Re: [PATCH net-next v7 2/3] net: gro: move L3 flush checks to tcp_gro_receive and udp_gro_receive_segment
From: Paolo Abeni
Date: Tue Apr 16 2024 - 05:58:15 EST
On Tue, 2024-04-16 at 11:21 +0200, Paolo Abeni wrote:
> On Fri, 2024-04-12 at 17:55 +0200, Richard Gobert wrote:
> > {inet,ipv6}_gro_receive functions perform flush checks (ttl, flags,
> > iph->id, ...) against all packets in a loop. These flush checks are used
> > currently in all tcp flows and in some UDP flows in GRO.
> >
> > These checks need to be done only once and only against the found p skb,
> > since they only affect flush and not same_flow.
> >
> > Leveraging the previous commit in the series, in which correct network
> > header offsets are saved for both outer and inner network headers -
> > allowing these checks to be done only once, in tcp_gro_receive and
> > udp_gro_receive_segment. As a result, NAPI_GRO_CB(p)->flush is not used at
> > all. In addition, flush_id checks are more declarative and contained in
> > inet_gro_flush, thus removing the need for flush_id in napi_gro_cb.
> >
> > This results in less parsing code for UDP flows and non-loop flush tests
> > for TCP flows.
> >
> > To make sure results are not within noise range - I've made netfilter drop
> > all TCP packets, and measured CPU performance in GRO (in this case GRO is
> > responsible for about 50% of the CPU utilization).
> >
> > L3 flush/flush_id checks are not relevant to UDP connections where
> > skb_gro_receive_list is called. The only code change relevant to this flow
> > is inet_gro_receive.
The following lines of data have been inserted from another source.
-- ==== Sys2Proof/Proofs/NonResetCycle.lean ====
section
/-! PROOFS. One equation for the four operations with `rst = 0` (44_cycle.md R153, R154): the reload's half where the
operation serves one, the commit phase always, the decoder's half where there is an edge. The PWM side's fields after
the cycle are read off it. -/

namespace Sys2Proof.Machine

variable {c : Config} (i : Instr) (k : CoreState c)

/-- The PWM side of a cycle with `rst = 0`: a reload if the operation serves one, then the commit phase. -/
def pwmSide : CoreState c := commitPhase (if servesReload i then reloadPhase k else k)

/-- The core after a cycle with `rst = 0`: the PWM side, then the decoder's half if there is an edge. -/
def cycleCore : CoreState c :=
  match edgeTick c i with
  | some now => edgePhase now (pwmSide i k)
  | none => pwmSide i k

variable {i}

/-- The tie to the model: every operation but RESET is its `cycleCore`. -/
theorem exec_eq_cycleCore (hi : i ≠ .reset) (s : State) : exec i s = .next (s.withCore (cycleCore i s.core)) := by
  cases i with
  | reset => exact absurd rfl hi
  | idle => exact exec_idle s
  | reload => exact exec_reload s
  | edge now => exact exec_edge s now
  | edgeReload now => exact exec_edgeReload s now

/-- What holds of `cycleCore` holds of the operation's next state. -/
theorem runsTo_of_cycleCore (hi : i ≠ .reset) {s : State} {P : CoreState s.cfg → Prop}
    (h : P (cycleCore i s.core)) : RunsTo i s P :=
  ⟨_, exec_eq_cycleCore hi s, h⟩

theorem ne_reset_of_servesReload (h : servesReload i = true) : i ≠ .reset := by
  rintro rfl
  exact absurd h (by decide)

/-! ### The PWM side, field by field -/

variable (i)

@[simp] theorem pwmSide_pwmShadow : (pwmSide i k).pwmShadow = k.pwmShadow := by
  unfold pwmSide
  cases servesReload i <;> rfl

@[simp] theorem pwmSide_commitReq : (pwmSide i k).commitReq = false := rfl

@[simp] theorem pwmSide_pwmActive :
    (pwmSide i k).pwmActive = if servesReload i = true ∧ k.loadOk = true then k.pwmShadow else k.pwmActive := by
  unfold pwmSide
  cases servesReload i <;> simp

@[simp] theorem pwmSide_loadOk : (pwmSide i k).loadOk = (k.commitReq || !servesReload i && k.loadOk) := by
  unfold pwmSide
  cases servesReload i <;> rfl

/-- The PWM side writes nothing phase 1 reads, so phase 1 fires as it does in the state before the cycle. -/
@[simp] theorem pwmSide_firesAt (now : Tick c) : (pwmSide i k).FiresAt now ↔ k.FiresAt now := by
  unfold pwmSide
  cases servesReload i <;> exact Iff.rfl

@[simp] theorem pwmSide_slotAfter (now : Tick c) (j : Nat) (h : j < c.n) :
    (pwmSide i k).slotAfter now j h = k.slotAfter now j h := by
  unfold pwmSide
  cases servesReload i <;> rfl

/-! ### The whole cycle -/

theorem cycleCore_of_edge {now : Tick c} (h : edgeTick c i = some now) :
    cycleCore i k = edgePhase now (pwmSide i k) := by
  rw [cycleCore, h]

theorem cycleCore_of_no_edge (h : edgeTick c i = none) : cycleCore i k = pwmSide i k := by
  rw [cycleCore, h]

/-- Promotion (43_reencoder.md R136), with or without an edge in the same cycle. -/
@[simp] theorem cycleCore_pwmActive :
    (cycleCore i k).pwmActive = if servesReload i = true ∧ k.loadOk = true then k.pwmShadow else k.pwmActive := by
  cases he : edgeTick c i with
  | none => rw [cycleCore_of_no_edge i k he, pwmSide_pwmActive]
  | some now => rw [cycleCore_of_edge i k he, edgePhase_pwmActive, pwmSide_pwmActive]

/-- The closed form of `load_ok` (43_reencoder.md R140), with or without an edge in the same cycle. -/
@[simp] theorem cycleCore_loadOk : (cycleCore i k).loadOk = (k.commitReq || !servesReload i && k.loadOk) := by
  cases he : edgeTick c i with
  | none => rw [cycleCore_of_no_edge i k he, pwmSide_loadOk]
  | some now => rw [cycleCore_of_edge i k he, edgePhase_loadOk, pwmSide_loadOk]

variable {i k}

/-- Phase 1 (43_reencoder.md R133), with or without a reload in the same cycle. -/
theorem cycleCore_of_fires {now : Tick c} (he : edgeTick c i = some now) (hf : k.FiresAt now) :
    (cycleCore i k).commitReq = true ∧
    (cycleCore i k).pwmShadow.toNat = dutyNumber c (k.slotAfter now c.throttleIdx c.throttleIdx_lt_n) := by
  simpa [cycleCore_of_edge i k he] using edgePhase_of_fires ((pwmSide_firesAt i k now).mpr hf)

/-- A cycle in which phase 1 does not fire clears the request and leaves the shadow (43_reencoder.md R134). -/
theorem cycleCore_of_not_fires (h : ∀ now, edgeTick c i = some now → ¬ k.FiresAt now) :
    (cycleCore i k).commitReq = false ∧ (cycleCore i k).pwmShadow = k.pwmShadow := by
  cases he : edgeTick c i with
  | none =>
    rw [cycleCore_of_no_edge i k he]
    exact ⟨pwmSide_commitReq i k, pwmSide_pwmShadow i k⟩
  | some now =>
    simpa [cycleCore_of_edge i k he] using edgePhase_of_not_fires ((pwmSide_firesAt i k now).not.mpr (h now he))

end Sys2Proof.Machine
end

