-- ==== Sys2Proof/Machine/Memory.lean ====
section
/-! DEFINITION. Reads and writes of the word-addressed memories: spec/20_memory.md R80 to R83, R87, R93 to R95, and
`MemRead` and `MemWrite` of spec/00_scope.md R13. -/

namespace Sys2Proof.Machine

/-- What a word offset that the memory does not list reads as. DESIGN CHOICE (notes/assumptions/5.md), unsafe: the
power-on contents are unspecified (R304, I8). -/
def Memory.unlisted : Word := 0#32

/-- The word at an offset. -/
def Memory.read (m : Memory) (a : Nat) : Word :=
  match m with
  | [] => Memory.unlisted
  | (k, v) :: rest => if k = a then v else Memory.read rest a

/-- A cell put before the cells `rest`, or nothing where it would equal an unlisted word. -/
def Memory.consCell (a : Nat) (v : Word) (rest : Memory) : Memory :=
  if v = Memory.unlisted then rest else (a, v) :: rest

/-- One word written; the list keeps its canonical form. -/
def Memory.write (m : Memory) (a : Nat) (v : Word) : Memory :=
  match m with
  | [] => Memory.consCell a v []
  | (k, w) :: rest =>
    if a < k then Memory.consCell a v ((k, w) :: rest)
    else if a = k then Memory.consCell a v rest
    else (k, w) :: Memory.write rest a v

/-- Every cell of the list lies above `a` and holds a word that an unlisted offset does not read as, in strictly
rising order. -/
def Memory.wfAbove (a : Nat) (m : Memory) : Bool :=
  match m with
  | [] => true
  | (k, v) :: rest => decide (a < k) && v != Memory.unlisted && Memory.wfAbove k rest

/-- The canonical form: offsets strictly rising, no cell equal to an unlisted word. -/
def Memory.wf (m : Memory) : Bool :=
  match m with
  | [] => true
  | (k, v) :: rest => v != Memory.unlisted && Memory.wfAbove k rest

/-- `n` words at consecutive offsets, element 0 from the lowest (R13, R87). -/
def Memory.readWords (m : Memory) (a n : Nat) : Vector Word n :=
  Vector.ofFn fun j : Fin n => Memory.read m (a + j.val)

/-- Words written at consecutive offsets, the first at the lowest (R13, R87). -/
def Memory.writeWords (m : Memory) (a : Nat) (ws : List Word) : Memory :=
  match ws with
  | [] => m
  | w :: rest => Memory.writeWords (Memory.write m a w) (a + 1) rest

/-- The number of words of a space: LEAF_WORDS (R82), NODE_WORDS (R83). -/
def Space.size (c : Config) (sp : Space) : Nat :=
  match sp with
  | .leaf => 8 * 2 ^ c.maxLog2Leaves
  | .node => 8 * (2 ^ c.maxLog2Leaves - 1)

/-- Whether the `n` words at `a` exist. -/
def Space.holds (c : Config) (sp : Space) (a n : Nat) : Bool :=
  decide (a + n ≤ Space.size c sp)

/-- The memory of a space. -/
def State.memOf (s : State) (sp : Space) : Memory :=
  match sp with
  | .leaf => s.leafMem
  | .node => s.nodeMem

/-- The state with the memory of a space replaced. -/
def State.withMem (s : State) (sp : Space) (m : Memory) : State :=
  match sp with
  | .leaf => { s with leafMem := m }
  | .node => { s with nodeMem := m }

/-- `MemRead(space, a, n)` (R13); none where a word of it does not exist. -/
def State.memRead (s : State) (sp : Space) (a n : Nat) : Option (Vector Word n) :=
  if Space.holds s.cfg sp a n then some (Memory.readWords (s.memOf sp) a n) else none

/-- `MemWrite(space, a, n, v)` (R13); none where a word of it does not exist. -/
def State.memWrite (s : State) (sp : Space) (a : Nat) (ws : List Word) : Option State :=
  if Space.holds s.cfg sp a ws.length then some (s.withMem sp (Memory.writeWords (s.memOf sp) a ws))
  else none

end Sys2Proof.Machine
end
The rest of the code parsing this flow stays the
> > same.
> >
> > All concurrent connections tested are with the same ip srcaddr and
> > dstaddr.
> >
> > perf top while replaying 64 concurrent IP/UDP connections (UDP fwd flow):
> > net-next:
> > 3.03% [kernel] [k] inet_gro_receive
> >
> > patch applied:
> > 2.78% [kernel] [k] inet_gro_receive
>
> Why there are no figures for
> udp_gro_receive_segment()/gro_network_flush() here?
>
> Also you should be able to observer a very high amount of CPU usage by
> GRO even with TCP with very high speed links, keeping the BH/GRO on a
> CPU and the user-space/data copy on a different one (or using rx zero
> copy).
To be more explicit: I think at least the above figures are required,
and I still fear the real gain in that case would range from zero to
negative.
If you can't do the TCP part of the testing, please provide at least
the figures for a single UDP flow, that should give more indication WRT
the result we can expect with TCP.
Note that GRO is used mainly by TCP and TCP packets with different
src/dst port will land into different GRO hash buckets, having
different RX hash.
That will happen even for UDP, at least for some (most?) nics include
the UDP ports in the RX hash.
Thanks,
Paolo